» Data:
+ + + +

-- ==== Sys2Proof/Machine/Ops.lean ====
section
/-! DEFINITION. The shared operations of the block: driving the line, the bits a step sends, the sequencer `NextSeg`
(spec/41_pulse_transmitter.md R99), one edge of the cycle rule in `RUN` (spec/42_control_interface.md R114), the latching of
operands, acceptance (R113) and reset (spec/70_reset_and_hazards.md R150). The block has no exception, so there is no operation that
takes one and none that returns from one (spec/60_exceptions.md R130, R134). -/

namespace Sys2Proof.Machine

/-! ### The line -/

/-- The first cycle of a segment `(L, D)`: `tx <- L ; timer <- D * CYCLES_PER_US - 1` (R18, R114). The segment joins the
record of the waveform (entry 6). -/
def State.issue (s : State) (g : Segment) : State :=
  { s with tx := g.level, timer := g.dur * s.cfg.cyclesPerUs - 1, line := s.line ++ [g] }

/-- The remaining cycles of the current segment pass. -/
def State.elapse (s : State) : State := { s with timer := 0 }

/-- `Drive(L, D)`: set the line to `L` and keep it there for exactly `D` microseconds (R9). -/
def State.drive (s : State) (l : Level) (d : Nat) : State := (s.issue ⟨l, d⟩).elapse

/-- The waveform of a list of segments driven one after the other, with no gap (R9). -/
def State.driveAll (s : State) : Wave → State
  | [] => s
  | g :: rest => (s.drive g.level g.dur).driveAll rest

/-! ### What the steps send -/

/-- The bits a field step sends, first to last: `src(step)` at `width(step)`, most significant first (R47, R84 to R91). START and
END send none. -/
def State.stepBits (s : State) : Step → List Bool
  | .start => []
  | .emitPre => bitsMsb 0b1100#4
  | .emitHouse => bitsMsb s.fHouse
  | .emitChan => bitsMsb s.fChan
  | .emitSep => bitsMsb 0b110#3
  | .emitHum => bitsMsb s.fHum
  | .emitTemp => bitsMsb s.fTemp
  | .emitPar => [s.parityBit]
  | .endFrame => []

/-- `src(step)[bitidx]`; for EMIT_PAR, `parityBit` (R99). -/
def State.srcBit (s : State) : Step → Nat → Bool
  | .start, _ => false
  | .emitPre, i => (0b1100#4).getLsbD i
  | .emitHouse, i => s.fHouse.getLsbD i
  | .emitChan, i => s.fChan.getLsbD i
  | .emitSep, i => (0b110#3).getLsbD i
  | .emitHum, i => s.fHum.getLsbD i
  | .emitTemp, i => s.fTemp.getLsbD i
  | .emitPar, _ => s.parityBit
  | .endFrame, _ => false

/-! ### The sequencer (R99) -/

/-- `Advance` (R99). `width(END) - 1` is 0 over the naturals, which is the "else 0" of the rule. -/
def State.advance (s : State) : State :=
  if 0 < s.bitidx then { s with bitidx := s.bitidx - 1 }
  else { s with step := stepNext s.step, bitidx := stepWidth (stepNext s.step) - 1 }

/-- What `NextSeg` returns: `Seg(L, D)` with the state updated, or `Finish`. -/
inductive SegResult where
  | seg (s : State) (g : Segment)
  | finish
  deriving DecidableEq, Repr

/-- START's arm of `NextSeg`. -/
def State.startSeg (s : State) : SegResult :=
  .seg { s with parityBit := false, pulseState := .high, step := .emitPre, bitidx := 3, half := false } ⟨.low, s.cfg.tTrigger⟩

/-- The arm of `NextSeg` for EMIT_PRE to EMIT_PAR. -/
def State.emitSeg (s : State) : SegResult :=
  if s.half then
    .seg { s with parityBit := !s.parityBit, half := false }.advance ⟨s.pulseState.not, s.cfg.tShort⟩
  else if s.srcBit s.step s.bitidx then
    .seg { s with half := true } ⟨s.pulseState, s.cfg.tShort⟩
  else
    .seg { s with pulseState := s.pulseState.not }.advance ⟨s.pulseState, s.cfg.tLong⟩

/-- END's arm of `NextSeg`. -/
def State.endSeg (s : State) : SegResult :=
  if s.half = false ∧ s.pulseState = .high then
    .seg { s with half := true } ⟨.high, s.cfg.tHalf⟩
  else
    .seg { s with half := false, rep := s.rep - 1, step := .start, bitidx := 0 } ⟨.low, s.cfg.tTrigger⟩

/-- `NextSeg` (R99). -/
def State.nextSeg (s : State) : SegResult :=
  if s.rep = 0 then .finish
  else
    match s.step with
    | .start => s.startSeg
    | .emitPre => s.emitSeg
    | .emitHouse => s.emitSeg
    | .emitChan => s.emitSeg
    | .emitSep => s.emitSeg
    | .emitHum => s.emitSeg
    | .emitTemp => s.emitSeg
    | .emitPar => s.emitSeg
    | .endFrame => s.endSeg

/-- `case NextSeg of ...` of the cycle rule (R114). -/
def State.sequence (s : State) : State :=
  match s.nextSeg with
  | .seg s' g => s'.issue g
  | .finish => { s with phase := .idle, done := true }

/-- One edge in `RUN` with `rst = 0` (R114): the inputs are not read. -/
def State.runEdge (s : State) : State :=
  if s.timer = 0 then s.sequence else { s with timer := s.timer - 1 }

/-! ### Latching, acceptance, reset -/

/-- The four field latches written together (R14, R113), and the materialised frame with them (entry 7). -/
def State.latch (s : State) (house channel humidity : BitVec 8) (tempQ7 : BitVec 16) : State :=
  { s with fHouse := houseField house, fChan := chanField channel, fHum := humField humidity, fTemp := tempField tempQ7,
           frame := frameOfPorts house channel humidity tempQ7 }

/-- `seq <- (REPEATS, START, 0, 0)` (R113, R100). -/
def State.loadSequencer (s : State) : State :=
  { s with rep := s.cfg.repeats, step := .start, bitidx := 0, half := false }

/-- TRANSMIT acceptance (R113). `REPEATS >= 1`, so `NextSeg` is START's hold. The record of the waveform starts anew (entry 6). -/
def State.accept (s : State) (house channel humidity : BitVec 8) (tempQ7 : BitVec 16) : State :=
  ({ (s.latch house channel humidity tempQ7).loadSequencer with phase := .run, done := false, line := [] }).sequence

/-- `S <- ResetState` (R114, R150). The configuration is static (R5); what the outside still has to do stays (entry 25). -/
def State.resetEdge (s : State) : State :=
  { State.reset with cfg := s.cfg, host := s.host, micro := s.micro }

/-- Output port `busy` (R110, R16). -/
def State.busy (s : State) : Bool := decide (s.phase = .run)

/-- The frame the latches hold (R68). -/
def State.latchedFrame (s : State) : BitVec 36 := frameOfFields s.fHouse s.fChan s.fHum s.fTemp

end Sys2Proof.Machine
end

+ + + +

» Brief: Above are the records. Copy the lines beginning at the one that has "else if s.srcBit s.step s.bitidx then" and ending with the one that has "def State.endSeg (s", unchanged.

» Task response:
  else if s.srcBit s.step s.bitidx then
    .seg { s with half := true } ⟨s.pulseState, s.cfg.tShort⟩
  else
    .seg { s with pulseState := s.pulseState.not }.advance ⟨s.pulseState, s.cfg.tLong⟩

/-- END's arm of `NextSeg`. -/
def State.endSeg (s : State) : SegResult :=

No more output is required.